Directions for this task> Lines after the one containing "def whenKey (s" are to be omitted; print exactly each line from the start of the records up to and including it.

═════ Data listing

-- ==== Sys2Proof/Machine/KeyHandler.lean ====
section
/-! DEFINITION. The Key Handler: 42_key_handler.md R180 to R188. -/

namespace Sys2Proof.Machine

/-! ### Shared operations -/

/-- The pending release is over (R180, R183). -/
def clearRelease (s : State) : State := { s with relPend := false }

/-- The break prefix (R181). -/
def keyBreak (s : State) : State := { s with relPend := true }

/-- Left shift held or released (R182, R184). -/
def setLeft (held : Bool) (s : State) : State := { s with mods := { s.mods with left := held } }

/-- Right shift held or released (R182, R184). -/
def setRight (held : Bool) (s : State) : State := { s with mods := { s.mods with right := held } }

/-- A press of caps-lock: the toggle, and the LED request whose result is dropped (R185). -/
def keyPressCaps (s : State) : Outcome :=
  requestLed s.cfg.ledCaps (!s.mods.caps) { s with mods := { s.mods with caps := !s.mods.caps } }

/-- A press of a mapped key: its character, where it has one (R188, R191). -/
def keyPressMapped (v : Byte) (s : State) : State :=
  let x := keymapAt s.cfg v
  if x.regular = 0 ∧ x.shifted = 0 then s
  else
    let c := selectedChar s.mods x
    if c = 0 then s else emit (.emit c) s

/-- KH_DECODED: the key classes in the order R186 tests them. With `MAP_LIMIT` above 127 the codes
up to it are mapped ones (DESIGN CHOICE, log entry 23). -/
def khDecoded (v : Byte) (e : Bool) (s : State) : Outcome :=
  if e then .next (clearRelease s)
  else if v = s.cfg.scBreak then .next (keyBreak s)
  else if s.relPend then
    (if isShift s.cfg v then
      (if v = s.cfg.scLshift then .next (setLeft false (clearRelease s))
      else .next (setRight false (clearRelease s)))
    else .next (clearRelease s))
  else if isShift s.cfg v then
    (if v = s.cfg.scLshift then .next (setLeft true s) else .next (setRight true s))
  else if v = s.cfg.scCaps then keyPressCaps s
  else if s.cfg.mapLimit < v.toNat then .next s
  else .next (keyPressMapped v s)

/-- A key row's step exists only in key context, with the release flag its word says (R98, R100). -/
def whenKey (s : State) (r : Bool) (o : Outcome) : Outcome :=
  whenReady s (whenSelected (!s.awaiting && s.relPend == r) o)

/-! ### Meanings -/

/-- KH_DECODED, while no reply is awaited (R186). -/
def execKhDecoded (v : Byte) (e : Bool) (s : State) : Outcome :=
  whenReady s (whenSelected (!s.awaiting) (khDecoded v e s))

/-- KEY_ERROR (R180). -/
def execKeyError (r : Bool) (_v : Byte) (s : State) : Outcome :=
  whenKey s r (.next (clearRelease s))

/-- KEY_BREAK (R181). -/
def execKeyBreak (r : Bool) (s : State) : Outcome := whenKey s r (.next (keyBreak s))

/-- KEY_RELEASE_SHIFT, left (R182). -/
def execKeyReleaseShiftL (s : State) : Outcome :=
  whenKey s true (.next (setLeft false (clearRelease s)))

/-- KEY_RELEASE_SHIFT, right (R182). -/
def execKeyReleaseShiftR (s : State) : Outcome :=
  whenKey s true (.next (setRight false (clearRelease s)))

/-- KEY_RELEASE_OTHER (R183). -/
def execKeyReleaseOther (_v : Byte) (s : State) : Outcome :=
  whenKey s true (.next (clearRelease s))

/-- KEY_PRESS_SHIFT, left (R184). -/
def execKeyPressShiftL (s : State) : Outcome := whenKey s false (.next (setLeft true s))

/-- KEY_PRESS_SHIFT, right (R184). -/
def execKeyPressShiftR (s : State) : Outcome := whenKey s false (.next (setRight true s))

/-- KEY_PRESS_CAPS (R185). -/
def execKeyPressCaps (s : State) : Outcome := whenKey s false (keyPressCaps s)

/-- KEY_PRESS_HIGH: nothing happens (R187). -/
def execKeyPressHigh (_v : Byte) (s : State) : Outcome := whenKey s false (.next s)

/-- KEY_PRESS_MAPPED (R188). -/
def execKeyPressMapped (v : Byte) (s : State) : Outcome :=
  whenKey s false (.next (keyPressMapped v s))

end Sys2Proof.Machine
end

══════════

Answer space>
-- ==== Sys2Proof/Machine/KeyHandler.lean ====
section
/-! DEFINITION. The Key Handler: 42_key_handler.md R180 to R188. -/

namespace Sys2Proof.Machine

/-! ### Shared operations -/

/-- The pending release is over (R180, R183). -/
def clearRelease (s : State) : State := { s with relPend := false }

/-- The break prefix (R181). -/
def keyBreak (s : State) : State := { s with relPend := true }

/-- Left shift held or released (R182, R184). -/
def setLeft (held : Bool) (s : State) : State := { s with mods := { s.mods with left := held } }

/-- Right shift held or released (R182, R184). -/
def setRight (held : Bool) (s : State) : State := { s with mods := { s.mods with right := held } }

/-- A press of caps-lock: the toggle, and the LED request whose result is dropped (R185). -/
def keyPressCaps (s : State) : Outcome :=
  requestLed s.cfg.ledCaps (!s.mods.caps) { s with mods := { s.mods with caps := !s.mods.caps } }

/-- A press of a mapped key: its character, where it has one (R188, R191). -/
def keyPressMapped (v : Byte) (s : State) : State :=
  let x := keymapAt s.cfg v
  if x.regular = 0 ∧ x.shifted = 0 then s
  else
    let c := selectedChar s.mods x
    if c = 0 then s else emit (.emit c) s

/-- KH_DECODED: the key classes in the order R186 tests them. With `MAP_LIMIT` above 127 the codes
up to it are mapped ones (DESIGN CHOICE, log entry 23). -/
def khDecoded (v : Byte) (e : Bool) (s : State) : Outcome :=
  if e then .next (clearRelease s)
  else if v = s.cfg.scBreak then .next (keyBreak s)
  else if s.relPend then
    (if isShift s.cfg v then
      (if v = s.cfg.scLshift then .next (setLeft false (clearRelease s))
      else .next (setRight false (clearRelease s)))
    else .next (clearRelease s))
  else if isShift s.cfg v then
    (if v = s.cfg.scLshift then .next (setLeft true s) else .next (setRight true s))
  else if v = s.cfg.scCaps then keyPressCaps s
  else if s.cfg.mapLimit < v.toNat then .next s
  else .next (keyPressMapped v s)

/-- A key row's step exists only in key context, with the release flag its word says (R98, R100). -/
def whenKey (s : State) (r : Bool) (o : Outcome) : Outcome :=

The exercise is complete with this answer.